第 1 轮 cat main.py 返回 200 行代码（~800 token），到第 5 轮被替换为 "[Previous: used bash]"（~10 token）。一次替换省 790 token，10 个旧结果省近 8000 token。

模型看到占位符就知道 "之前用过但输出被压缩了"。需要重新看？再 cat 一次就行。

Layer 2：auto_compact —— 自动摘要

触发条件

micro_compact 是细水长流，但如果对话实在太长，光替换旧输出不够。auto_compact 在 token 总量超过阈值时触发，做更激进的压缩——把整段对话压缩为一个摘要。

两步走：保存 + 摘要

def save_transcript(messages: list) -> Path:
    """保存完整对话到 .transcripts/，压缩前的快照。"""
    transcript_dir = Path(".transcripts")
    transcript_dir.mkdir(exist_ok=True)
    filepath = transcript_dir / f"conversation_{int(time.time())}.jsonl"
    with open(filepath, "w") as f:
        for msg in messages:
            f.write(json.dumps(msg, ensure_ascii=False) + "\n")
    return filepath


def summarize_conversation(client, messages: list) -> str:
    """让 LLM 把完整对话压缩为结构化摘要。"""
    response = client.messages.create(
        model=MODEL, max_tokens=4000,
        system=(
            "把对话压缩为结构化摘要。保留：1) 用户原始目标 "
            "2) 已完成步骤 3) 关键发现和决策 4) 当前待办。"
            "丢弃：具体文件内容、命令输出、中间调试过程。"
        ),
        messages=[{"role": "user",
                    "content": format_messages_for_summary(messages)}],
    )
    return response.content[0].text


def auto_compact(client, messages: list) -> list:
    """保存 transcript + 生成摘要 + 替换消息列表。"""
    filepath = save_transcript(messages)
    summary = summarize_conversation(client, messages)
    return [{
        "role": "user",
        "content": (
            f"[Context compacted. Full transcript: {filepath}]\n\n"
            f"## Conversation Summary\n\n{summary}\n\n"
            "Continue from where we left off."
        ),
    }]

信息没有丢失——它从活跃上下文移到了磁盘。压缩前几万 token，压缩后一条摘要消息 1000-2000 token。压缩比 10:1 到 50:1。

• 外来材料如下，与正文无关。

theorem exec_walk_of_walk {k : Fin 12} (hp : s.mpc = .walk k) :
    exec .walk s = .next (whenSelected (decide (k.val < nSlots) && readSlot s.seq k.val != sentinel) (emitSlot k) s) := by
  simp [exec, execWalk, hp]

theorem exec_passEnd_of_walk {k : Fin 12} (hp : s.mpc = .walk k) :
    exec .passEnd s = .next (whenSelected (decide (k.val < nSlots) && readSlot s.seq k.val == sentinel) endPass s) := by
  simp [exec, execPassEnd, hp]

/-- Outside the walk neither of its sub-operations is selected. -/
theorem exec_walk_passEnd_of_not_walk (hp : ∀ k, s.mpc ≠ .walk k) : exec .walk s = .next s ∧ exec .passEnd s = .next s := by
  cases hm : s.mpc with
  | gate => simp [exec, execWalk, execPassEnd, hm]
  | walk k => exact absurd hm (hp k)
  | susp => simp [exec, execWalk, execPassEnd, hm]

theorem execPortBlind_walk : ExecPortBlind .walk s := by
  by_cases hp : ∃ k, s.mpc = .walk k
  · obtain ⟨k, hk⟩ := hp
    exact ((portBlindAt_emitSlot k).whenSelected (decide (k.val < nSlots) && readSlot s.seq k.val != sentinel)).toExec
      fun p => exec_walk_of_walk (s := s.withPort p) hk
  · exact portBlindAt_id.toExec fun p => (exec_walk_passEnd_of_not_walk (s := s.withPort p) (not_exists.1 hp)).1

theorem execPortBlind_passEnd : ExecPortBlind .passEnd s := by
  by_cases hp : ∃ k, s.mpc = .walk k
  · obtain ⟨k, hk⟩ := hp
    exact (portBlindAt_endPass.whenSelected (decide (k.val < nSlots) && readSlot s.seq k.val == sentinel)).toExec
      fun p => exec_passEnd_of_walk (s := s.withPort p) hk
  · exact portBlindAt_id.toExec fun p => (exec_walk_passEnd_of_not_walk (s := s.withPort p) (not_exists.1 hp)).2

/-- No operation reads the latch back. -/
theorem execPortBlind (i : Instr) (s : State) : ExecPortBlind i s := by
  cases i with
  | step => exact portBlindAt_mainStep.unlessFaulted.toExec fun _ => rfl
  | tick => exact (portBlindAt_serveHandler (tickBody_withPort · s) (tickBody_trace s)).toExec fun _ => rfl
  | edge ph pm pw =>
    exact (portBlindAt_serveHandler (edgeBody_withPort ph pm pw · s) (edgeBody_trace ph pm pw s)).toExec fun _ => rfl
  | reset => exact (PortBlindAt.of_overwrites (op := State.powerOn) fun _ => rfl).toExec fun _ => rfl
  | encode => exact execPortBlind_of_leaves (op := State.refresh) (fun _ => rfl) (fun _ => rfl) rfl
  | adjH => exact execPortBlind_of_leaves (op := adjustHours) (fun _ => rfl) (fun _ => rfl) rfl
  | adjM => exact execPortBlind_of_leaves (op := adjustMinutes) (fun _ => rfl) (fun _ => rfl) rfl
  | chkH l => exact execPortBlind_of_leaves (fun _ => rfl) (checkHours_withPort l · s) (checkHours_trace l s)
  | chkM l => exact execPortBlind_of_leaves (fun _ => rfl) (checkMinutes_withPort l · s) (checkMinutes_trace l s)
  | chkW l => exact execPortBlind_of_leaves (fun _ => rfl) (checkWake_withPort l · s) (checkWake_trace l s)
  | gate => exact (portBlindAt_gateStep.whenSelected (s.mpc == .gate)).toExec fun _ => rfl
  | sleepEntry => exact (portBlindAt_sleepNow.whenSelected (s.mpc == .gate && sleepDue s.inact)).toExec fun _ => rfl
  | wakeup => exact execPortBlind_of_leaves (fun _ => rfl) (wake_withPort · s) (State.wake_trace s)
  | walk => exact execPortBlind_walk
  | passEnd => exact execPortBlind_passEnd
  | walkOverrun => exact ((portBlindAt_raise .walkOverrun).whenSelected (s.mpc == .walk 11)).toExec fun _ => rfl

/-- Settles O50: the blindness of each operation, read at the given next state. -/
theorem portIsNeverReadBack : Obligations.PortIsNeverReadBack :=
  fun i s t p h => execPortBlind i s t p h

end Sys2Proof.Machine
end

section
/-! The torn pass (spec/20_memory.md rule R61, spec/60_exceptions.md rule R206): a handler served in mid-walk leaves everything the loop
goes by except the sequence, and the loop goes on at the same slot. -/

namespace Sys2Proof.Machine

variable {s t : State}

/-! ## A handler in mid-walk -/

/-- In mid-walk the return from a handler does nothing: the next state is that of the body alone. -/
theorem serveHandler_of_walk {body : State → State} {k : Fin 12} (hf : s.fault = none) (hp : s.mpc = .walk k)
    (hbody : (body s).mpc = s.mpc) : serveHandler body s = body s := by
  rw [serveHandler_of_none body s hf, wake_of_ne]
  simp [hbody, hp]

theorem exec_tick_of_walk {k : Fin 12} (hf : s.fault = none) (hp : s.mpc = .walk k) : exec .tick s = .next (tickBody s) :=
  congrArg Host.Outcome.next (serveHandler_of_walk hf hp (tickBody_mpc s))

theorem exec_edge_of_walk {k : Fin 12} (ph pm pw : Level) (hf : s.fault = none) (hp : s.mpc = .walk k) :
    exec (.edge ph pm pw) s = .next (edgeBody ph pm pw s) :=
  congrArg Host.Outcome.next (serveHandler_of_walk hf hp (edgeBody_mpc ph pm pw s))

/-- Position, latch, trace and fault are the same in two states: the sequence apart, what a walking `MAIN` goes by and writes. -/
structure SameWalk (s t : State) : Prop where
  mpc : t.mpc = s.mpc
  port : t.port = s.port
  trace : t.trace = s.trace
  fault : t.fault = s.fault

theorem sameWalk_tickBody (s : State) : SameWalk s (tickBody s) :=
  ⟨tickBody_mpc s, tickBody_port s, tickBody_trace s, tickBody_fault s⟩

theorem sameWalk_edgeBody (ph pm pw : Level) (s : State) : SameWalk s (edgeBody ph pm pw s) :=
  ⟨edgeBody_mpc ph pm pw s, edgeBody_port ph pm pw s, edgeBody_trace ph pm pw s, edgeBody_fault ph pm pw s⟩

/-- Both handlers of the block leave the walk where it was. -/
theorem sameWalk_of_handler {i : Instr} {k : Fin 12} (hi : i = .tick ∨ ∃ ph pm pw, i = .edge ph pm pw) (hf : s.fault = none)
    (hp : s.mpc = .walk k) (h : exec i s = .next t) : SameWalk s t := by
  rcases hi with rfl | ⟨ph, pm, pw, rfl⟩
  · rw [exec_tick_of_walk hf hp] at h
    cases h
    exact sameWalk_tickBody s
  · rw [exec_edge_of_walk ph pm pw hf hp] at h
    cases h
    exact sameWalk_edgeBody ph pm pw s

Layer 3：compact 工具 —— 模型主动触发

为什么需要手动层

auto_compact 靠阈值触发。但有时候模型自己知道 "当前上下文太乱了，我需要整理一下再继续"。compact 工具让模型拥有这个自主权。

工具定义 + 处理

COMPACT_TOOL = {
    "name": "compact",
    "description": (
        "Compress the conversation history into a summary. "
        "Use when the context is getting long."
    ),
    "input_schema": {"type": "object", "properties": {}},
}

def handle_compact(client, messages: list) -> tuple:
    """手动触发，复用 auto_compact 的摘要流程。"""
    new_messages = auto_compact(client, messages)
    return new_messages, "Context compacted successfully."

本质上和 Layer 2 一样的摘要流程。区别只是触发者：Layer 2 系统自动，Layer 3 模型主动。

集成：三层压缩在循环中的位置

TOKEN_THRESHOLD = 100_000

def agent_loop(client, messages: list, tools: list):
    while True:
        micro_compact(messages)                    # ① Layer 1

        if estimate_tokens(messages) > TOKEN_THRESHOLD:
            messages = auto_compact(client, messages)  # ② Layer 2

        response = client.messages.create(
            model=MODEL, system=SYSTEM,
            messages=messages, tools=tools, max_tokens=8000,
        )
        messages.append({"role": "assistant", "content": response.content})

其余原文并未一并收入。